WORK TO COMPLETE ▸
Among the lines of the records, find all that carry the word "dstate" and copy them.

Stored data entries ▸
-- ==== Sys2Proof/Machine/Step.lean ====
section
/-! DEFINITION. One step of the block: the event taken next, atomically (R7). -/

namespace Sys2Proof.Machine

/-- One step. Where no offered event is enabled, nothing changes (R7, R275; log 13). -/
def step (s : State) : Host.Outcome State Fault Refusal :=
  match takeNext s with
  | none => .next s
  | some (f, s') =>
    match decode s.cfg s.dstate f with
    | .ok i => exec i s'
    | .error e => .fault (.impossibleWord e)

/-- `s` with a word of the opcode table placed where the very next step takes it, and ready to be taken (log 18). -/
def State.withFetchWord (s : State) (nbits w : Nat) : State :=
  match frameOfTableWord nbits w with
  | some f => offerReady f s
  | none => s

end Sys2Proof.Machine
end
...
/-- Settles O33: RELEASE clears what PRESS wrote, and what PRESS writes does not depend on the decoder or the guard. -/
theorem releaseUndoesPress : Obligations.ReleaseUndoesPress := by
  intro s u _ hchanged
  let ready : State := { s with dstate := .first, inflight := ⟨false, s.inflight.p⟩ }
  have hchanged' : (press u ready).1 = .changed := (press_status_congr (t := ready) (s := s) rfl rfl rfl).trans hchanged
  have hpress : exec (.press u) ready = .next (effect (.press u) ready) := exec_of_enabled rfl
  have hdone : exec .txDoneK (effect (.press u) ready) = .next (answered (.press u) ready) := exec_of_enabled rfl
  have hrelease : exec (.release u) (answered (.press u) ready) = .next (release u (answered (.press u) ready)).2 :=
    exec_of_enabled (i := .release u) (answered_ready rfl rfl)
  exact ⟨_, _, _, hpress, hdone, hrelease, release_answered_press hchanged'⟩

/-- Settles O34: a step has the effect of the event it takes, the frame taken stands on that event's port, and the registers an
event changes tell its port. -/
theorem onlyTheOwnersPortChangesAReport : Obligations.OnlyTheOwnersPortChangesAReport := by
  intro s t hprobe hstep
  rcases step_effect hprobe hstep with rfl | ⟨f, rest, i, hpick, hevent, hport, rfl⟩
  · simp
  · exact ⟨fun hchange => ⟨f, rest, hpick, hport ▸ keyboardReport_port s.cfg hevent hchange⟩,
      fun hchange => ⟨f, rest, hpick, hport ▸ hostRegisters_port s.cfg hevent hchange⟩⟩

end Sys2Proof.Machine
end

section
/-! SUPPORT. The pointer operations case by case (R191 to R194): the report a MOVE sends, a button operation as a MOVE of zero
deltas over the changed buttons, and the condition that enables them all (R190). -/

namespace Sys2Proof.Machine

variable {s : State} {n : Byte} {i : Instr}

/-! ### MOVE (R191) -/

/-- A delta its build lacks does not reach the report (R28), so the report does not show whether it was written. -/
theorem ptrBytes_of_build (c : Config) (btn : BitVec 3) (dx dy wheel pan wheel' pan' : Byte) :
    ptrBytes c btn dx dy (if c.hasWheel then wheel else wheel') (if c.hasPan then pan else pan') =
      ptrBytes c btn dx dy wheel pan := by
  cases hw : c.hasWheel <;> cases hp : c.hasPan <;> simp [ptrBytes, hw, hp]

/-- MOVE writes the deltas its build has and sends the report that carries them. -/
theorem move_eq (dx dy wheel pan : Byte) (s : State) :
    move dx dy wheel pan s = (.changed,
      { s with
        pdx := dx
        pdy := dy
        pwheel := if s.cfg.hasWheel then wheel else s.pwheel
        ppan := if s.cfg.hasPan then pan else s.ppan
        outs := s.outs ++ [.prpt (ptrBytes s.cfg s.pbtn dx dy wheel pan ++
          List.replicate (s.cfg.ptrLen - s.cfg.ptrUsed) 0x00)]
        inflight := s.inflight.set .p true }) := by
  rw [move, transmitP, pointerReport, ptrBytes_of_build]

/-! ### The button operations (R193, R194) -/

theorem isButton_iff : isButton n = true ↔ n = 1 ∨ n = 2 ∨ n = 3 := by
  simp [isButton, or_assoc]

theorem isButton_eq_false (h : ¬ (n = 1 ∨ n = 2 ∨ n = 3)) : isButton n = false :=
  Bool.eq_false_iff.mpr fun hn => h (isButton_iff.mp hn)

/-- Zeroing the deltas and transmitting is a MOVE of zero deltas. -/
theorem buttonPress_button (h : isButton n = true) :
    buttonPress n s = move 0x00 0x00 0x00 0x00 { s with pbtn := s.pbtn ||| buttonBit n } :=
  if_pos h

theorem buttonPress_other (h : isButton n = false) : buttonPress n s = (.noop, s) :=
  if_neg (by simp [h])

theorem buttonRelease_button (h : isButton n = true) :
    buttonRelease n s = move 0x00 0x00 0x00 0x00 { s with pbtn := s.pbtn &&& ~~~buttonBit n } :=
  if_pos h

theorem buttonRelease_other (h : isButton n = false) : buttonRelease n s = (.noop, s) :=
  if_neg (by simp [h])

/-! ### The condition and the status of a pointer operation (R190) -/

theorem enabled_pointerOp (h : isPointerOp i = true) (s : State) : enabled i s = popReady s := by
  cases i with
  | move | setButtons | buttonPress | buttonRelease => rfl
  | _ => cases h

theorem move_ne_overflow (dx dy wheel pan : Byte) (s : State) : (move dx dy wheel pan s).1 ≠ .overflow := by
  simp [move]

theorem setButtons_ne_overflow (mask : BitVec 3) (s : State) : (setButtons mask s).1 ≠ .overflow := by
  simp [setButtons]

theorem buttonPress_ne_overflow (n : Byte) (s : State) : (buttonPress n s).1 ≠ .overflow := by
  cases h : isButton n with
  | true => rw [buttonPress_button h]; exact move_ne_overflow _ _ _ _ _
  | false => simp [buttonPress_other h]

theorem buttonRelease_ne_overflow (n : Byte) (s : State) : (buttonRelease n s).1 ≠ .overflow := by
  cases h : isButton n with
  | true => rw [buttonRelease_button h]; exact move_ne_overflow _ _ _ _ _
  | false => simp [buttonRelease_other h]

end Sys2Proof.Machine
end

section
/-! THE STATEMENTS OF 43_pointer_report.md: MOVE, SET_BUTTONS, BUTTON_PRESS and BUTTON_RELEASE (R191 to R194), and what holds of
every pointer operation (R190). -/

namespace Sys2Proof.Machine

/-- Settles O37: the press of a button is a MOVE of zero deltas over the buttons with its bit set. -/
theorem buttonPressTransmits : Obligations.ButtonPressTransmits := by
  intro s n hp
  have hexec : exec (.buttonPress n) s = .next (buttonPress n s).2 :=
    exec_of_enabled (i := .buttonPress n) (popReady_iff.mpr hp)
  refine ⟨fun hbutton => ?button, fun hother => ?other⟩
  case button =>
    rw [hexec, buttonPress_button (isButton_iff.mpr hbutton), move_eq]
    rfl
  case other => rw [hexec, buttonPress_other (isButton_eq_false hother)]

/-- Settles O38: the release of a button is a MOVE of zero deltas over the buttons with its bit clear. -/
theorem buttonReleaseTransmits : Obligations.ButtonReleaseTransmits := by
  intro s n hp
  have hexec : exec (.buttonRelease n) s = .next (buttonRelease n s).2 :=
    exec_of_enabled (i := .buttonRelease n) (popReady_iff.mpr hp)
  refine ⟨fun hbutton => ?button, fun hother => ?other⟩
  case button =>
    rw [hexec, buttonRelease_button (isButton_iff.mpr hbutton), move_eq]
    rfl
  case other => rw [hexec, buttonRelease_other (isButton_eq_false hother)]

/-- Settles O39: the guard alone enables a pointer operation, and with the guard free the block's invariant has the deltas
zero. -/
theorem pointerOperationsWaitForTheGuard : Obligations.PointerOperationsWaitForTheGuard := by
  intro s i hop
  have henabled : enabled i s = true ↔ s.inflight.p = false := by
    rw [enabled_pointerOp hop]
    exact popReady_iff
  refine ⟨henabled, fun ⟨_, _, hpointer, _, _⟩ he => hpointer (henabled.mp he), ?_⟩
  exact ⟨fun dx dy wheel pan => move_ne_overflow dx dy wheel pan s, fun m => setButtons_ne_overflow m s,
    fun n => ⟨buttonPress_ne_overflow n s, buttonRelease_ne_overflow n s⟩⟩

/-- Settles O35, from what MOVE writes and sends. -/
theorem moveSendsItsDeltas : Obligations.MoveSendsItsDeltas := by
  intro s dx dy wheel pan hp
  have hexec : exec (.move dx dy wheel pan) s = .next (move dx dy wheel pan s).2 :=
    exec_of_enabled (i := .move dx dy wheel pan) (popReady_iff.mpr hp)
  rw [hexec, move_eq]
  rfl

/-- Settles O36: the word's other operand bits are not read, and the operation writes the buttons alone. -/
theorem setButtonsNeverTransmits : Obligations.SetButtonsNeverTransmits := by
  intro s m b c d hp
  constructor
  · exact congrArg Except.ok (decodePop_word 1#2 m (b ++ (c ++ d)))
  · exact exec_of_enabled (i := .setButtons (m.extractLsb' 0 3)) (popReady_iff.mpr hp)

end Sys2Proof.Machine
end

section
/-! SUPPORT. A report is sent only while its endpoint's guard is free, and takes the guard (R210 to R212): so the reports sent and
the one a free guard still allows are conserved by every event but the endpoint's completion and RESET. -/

EXERCISE ANSWER ▸
    match decode s.cfg s.dstate f with
  let ready : State := { s with dstate := .first, inflight := ⟨false, s.inflight.p⟩ }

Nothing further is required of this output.